Problem description
The records are to be copied exactly and in full.

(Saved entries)
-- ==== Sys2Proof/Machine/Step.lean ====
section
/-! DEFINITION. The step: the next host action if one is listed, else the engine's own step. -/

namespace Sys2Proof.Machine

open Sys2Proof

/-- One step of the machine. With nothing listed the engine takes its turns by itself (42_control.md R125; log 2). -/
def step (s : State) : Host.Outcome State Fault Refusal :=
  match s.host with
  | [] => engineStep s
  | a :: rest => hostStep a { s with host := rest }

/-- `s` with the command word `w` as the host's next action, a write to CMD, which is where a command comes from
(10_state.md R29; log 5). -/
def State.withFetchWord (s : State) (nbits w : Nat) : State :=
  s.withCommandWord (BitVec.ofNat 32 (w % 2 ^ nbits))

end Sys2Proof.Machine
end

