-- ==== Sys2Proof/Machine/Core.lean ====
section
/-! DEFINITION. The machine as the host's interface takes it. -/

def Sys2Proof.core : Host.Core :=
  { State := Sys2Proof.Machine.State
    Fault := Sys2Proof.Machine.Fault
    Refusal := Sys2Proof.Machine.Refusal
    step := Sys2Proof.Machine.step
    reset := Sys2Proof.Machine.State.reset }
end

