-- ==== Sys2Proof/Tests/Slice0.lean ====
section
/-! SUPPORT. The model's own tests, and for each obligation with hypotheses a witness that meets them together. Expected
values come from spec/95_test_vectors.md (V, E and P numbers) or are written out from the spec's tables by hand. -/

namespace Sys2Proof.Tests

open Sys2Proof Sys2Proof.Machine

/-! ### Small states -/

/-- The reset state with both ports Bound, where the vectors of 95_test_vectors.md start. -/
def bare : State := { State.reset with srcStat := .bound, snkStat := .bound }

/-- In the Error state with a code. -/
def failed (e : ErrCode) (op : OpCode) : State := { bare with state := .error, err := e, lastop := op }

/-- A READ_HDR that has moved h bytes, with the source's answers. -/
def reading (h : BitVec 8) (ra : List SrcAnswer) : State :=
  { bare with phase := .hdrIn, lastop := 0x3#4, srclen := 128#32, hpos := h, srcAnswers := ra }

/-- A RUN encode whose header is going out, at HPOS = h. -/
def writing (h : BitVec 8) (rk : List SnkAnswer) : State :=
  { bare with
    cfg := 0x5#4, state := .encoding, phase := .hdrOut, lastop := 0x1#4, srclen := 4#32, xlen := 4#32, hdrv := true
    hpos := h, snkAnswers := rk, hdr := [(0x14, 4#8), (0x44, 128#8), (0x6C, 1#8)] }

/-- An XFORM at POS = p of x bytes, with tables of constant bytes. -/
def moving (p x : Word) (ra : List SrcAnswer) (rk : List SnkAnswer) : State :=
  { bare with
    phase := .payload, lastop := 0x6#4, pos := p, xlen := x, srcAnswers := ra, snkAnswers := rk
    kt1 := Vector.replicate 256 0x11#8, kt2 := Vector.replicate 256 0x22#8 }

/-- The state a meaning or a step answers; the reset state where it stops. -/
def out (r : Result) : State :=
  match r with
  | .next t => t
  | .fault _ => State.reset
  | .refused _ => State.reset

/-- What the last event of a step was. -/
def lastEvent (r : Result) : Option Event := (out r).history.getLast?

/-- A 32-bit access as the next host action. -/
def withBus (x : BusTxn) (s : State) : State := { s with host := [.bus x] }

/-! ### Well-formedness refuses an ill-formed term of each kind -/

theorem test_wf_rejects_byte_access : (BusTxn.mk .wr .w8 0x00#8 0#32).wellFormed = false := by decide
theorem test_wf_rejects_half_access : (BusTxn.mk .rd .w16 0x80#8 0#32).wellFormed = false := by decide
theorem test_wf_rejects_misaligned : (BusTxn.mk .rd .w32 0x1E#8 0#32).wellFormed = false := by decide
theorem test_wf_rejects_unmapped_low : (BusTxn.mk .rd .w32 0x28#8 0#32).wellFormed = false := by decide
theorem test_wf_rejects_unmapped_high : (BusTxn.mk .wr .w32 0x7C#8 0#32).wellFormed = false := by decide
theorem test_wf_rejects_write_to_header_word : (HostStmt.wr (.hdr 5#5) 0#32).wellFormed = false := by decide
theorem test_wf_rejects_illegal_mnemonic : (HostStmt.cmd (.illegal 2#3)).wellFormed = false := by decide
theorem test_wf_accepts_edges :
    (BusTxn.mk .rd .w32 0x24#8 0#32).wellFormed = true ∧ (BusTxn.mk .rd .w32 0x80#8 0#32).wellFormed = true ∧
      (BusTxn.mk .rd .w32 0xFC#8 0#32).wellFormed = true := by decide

Solution to the exercise
-- ==== Sys2Proof/Machine/Step.lean ====
section
/-! DEFINITION. The step: the next host action if one is listed, else the engine's own step. -/

namespace Sys2Proof.Machine

open Sys2Proof

/-- One step of the machine. With nothing listed the engine takes its turns by itself (42_control.md R125; log 2). -/
def step (s : State) : Host.Outcome State Fault Refusal :=
  match s.host with
  | [] => engineStep s
  | a :: rest => hostStep a { s with host := rest }

/-- `s` with the command word `w` as the host's next action, a write to CMD, which is where a command comes from
(10_state.md R29; log 5). -/
def State.withFetchWord (s : State) (nbits w : Nat) : State :=
  s.withCommandWord (BitVec.ofNat 32 (w % 2 ^ nbits))

end Sys2Proof.Machine
end

-- ==== Sys2Proof/Machine/Core.lean ====
section
/-! DEFINITION. The machine as the host's interface takes it. -/

def Sys2Proof.core : Host.Core :=
  { State := Sys2Proof.Machine.State
    Fault := Sys2Proof.Machine.Fault
    Refusal := Sys2Proof.Machine.Refusal
    step := Sys2Proof.Machine.step
    reset := Sys2Proof.Machine.State.reset }
end

-- ==== Sys2Proof/Tests/Slice0.lean ====
section
/-! SUPPORT. The model's own tests, and for each obligation with hypotheses a witness that meets them together. Expected
values come from spec/95_test_vectors.md (V, E and P numbers) or are written out from the spec's tables by hand. -/

namespace Sys2Proof.Tests

open Sys2Proof Sys2Proof.Machine

/-! ### Small states -/

/-- The reset state with both ports Bound, where the vectors of 95_test_vectors.md start. -/
def bare : State := { State.reset with srcStat := .bound, snkStat := .bound }

/-- In the Error state with a code. -/
def failed (e : ErrCode) (op : OpCode) : State := { bare with state := .error, err := e, lastop := op }

/-- A READ_HDR that has moved h bytes, with the source's answers. -/
def reading (h : BitVec 8) (ra : List SrcAnswer) : State :=
  { bare with phase := .hdrIn, lastop := 0x3#4, srclen := 128#32, hpos := h, srcAnswers := ra }

/-- A RUN encode whose header is going out, at HPOS = h. -/
def writing (h : BitVec 8) (rk : List SnkAnswer) : State :=
  { bare with
    cfg := 0x5#4, state := .encoding, phase := .hdrOut, lastop := 0x1#4, srclen := 4#32, xlen := 4#32, hdrv := true
    hpos := h, snkAnswers := rk, hdr := [(0x14, 4#8), (0x44, 128#8), (0x6C, 1#8)] }

/-- An XFORM at POS = p of x bytes, with tables of constant bytes. -/
def moving (p x : Word) (ra : List SrcAnswer) (rk : List SnkAnswer) : State :=
  { bare with
    phase := .payload, lastop := 0x6#4, pos := p, xlen := x, srcAnswers := ra, snkAnswers := rk
    kt1 := Vector.replicate 256 0x11#8, kt2 := Vector.replicate 256 0x22#8 }

/-- The state a meaning or a step answers; the reset state where it stops. -/
def out (r : Result) : State :=
  match r with
  | .next t => t
  | .fault _ => State.reset
  | .refused _ => State.reset

/-- What the last event of a step was. -/
def lastEvent (r : Result) : Option Event := (out r).history.getLast?

/-- A 32-bit access as the next host action. -/
def withBus (x : BusTxn) (s : State) : State := { s with host := [.bus x] }

/-! ### Well-formedness refuses an ill-formed term of each kind -/

theorem test_wf_rejects_byte_access : (BusTxn.mk .wr .w8 0x00#8 0#32).wellFormed = false := by decide
theorem test_wf_rejects_half_access : (BusTxn.mk .rd .w16 0x80#8 0#32).wellFormed = false := by decide
theorem test_wf_rejects_misaligned : (BusTxn.mk .rd .w32 0x1E#8 0#32).wellFormed = false := by decide
theorem test_wf_rejects_unmapped_low : (BusTxn.mk .rd .w32 0x28#8 0#32).wellFormed = false := by decide
theorem test_wf_rejects_unmapped_high : (BusTxn.mk .wr .w32 0x7C#8 0#32).wellFormed = false := by decide
theorem test_wf_rejects_write_to_header_word : (HostStmt.wr (.hdr 5#5) 0#32).wellFormed = false := by decide
theorem test_wf_rejects_illegal_mnemonic : (HostStmt.cmd (.illegal 2#3)).wellFormed = false := by decide
theorem test_wf_accepts_edges :
    (BusTxn.mk .rd .w32 0x24#8 0#32).wellFormed = true ∧ (BusTxn.mk .rd .w32 0x80#8 0#32).wellFormed = true ∧
      (BusTxn.mk .rd .w32 0xFC#8 0#32).wellFormed = true := by decide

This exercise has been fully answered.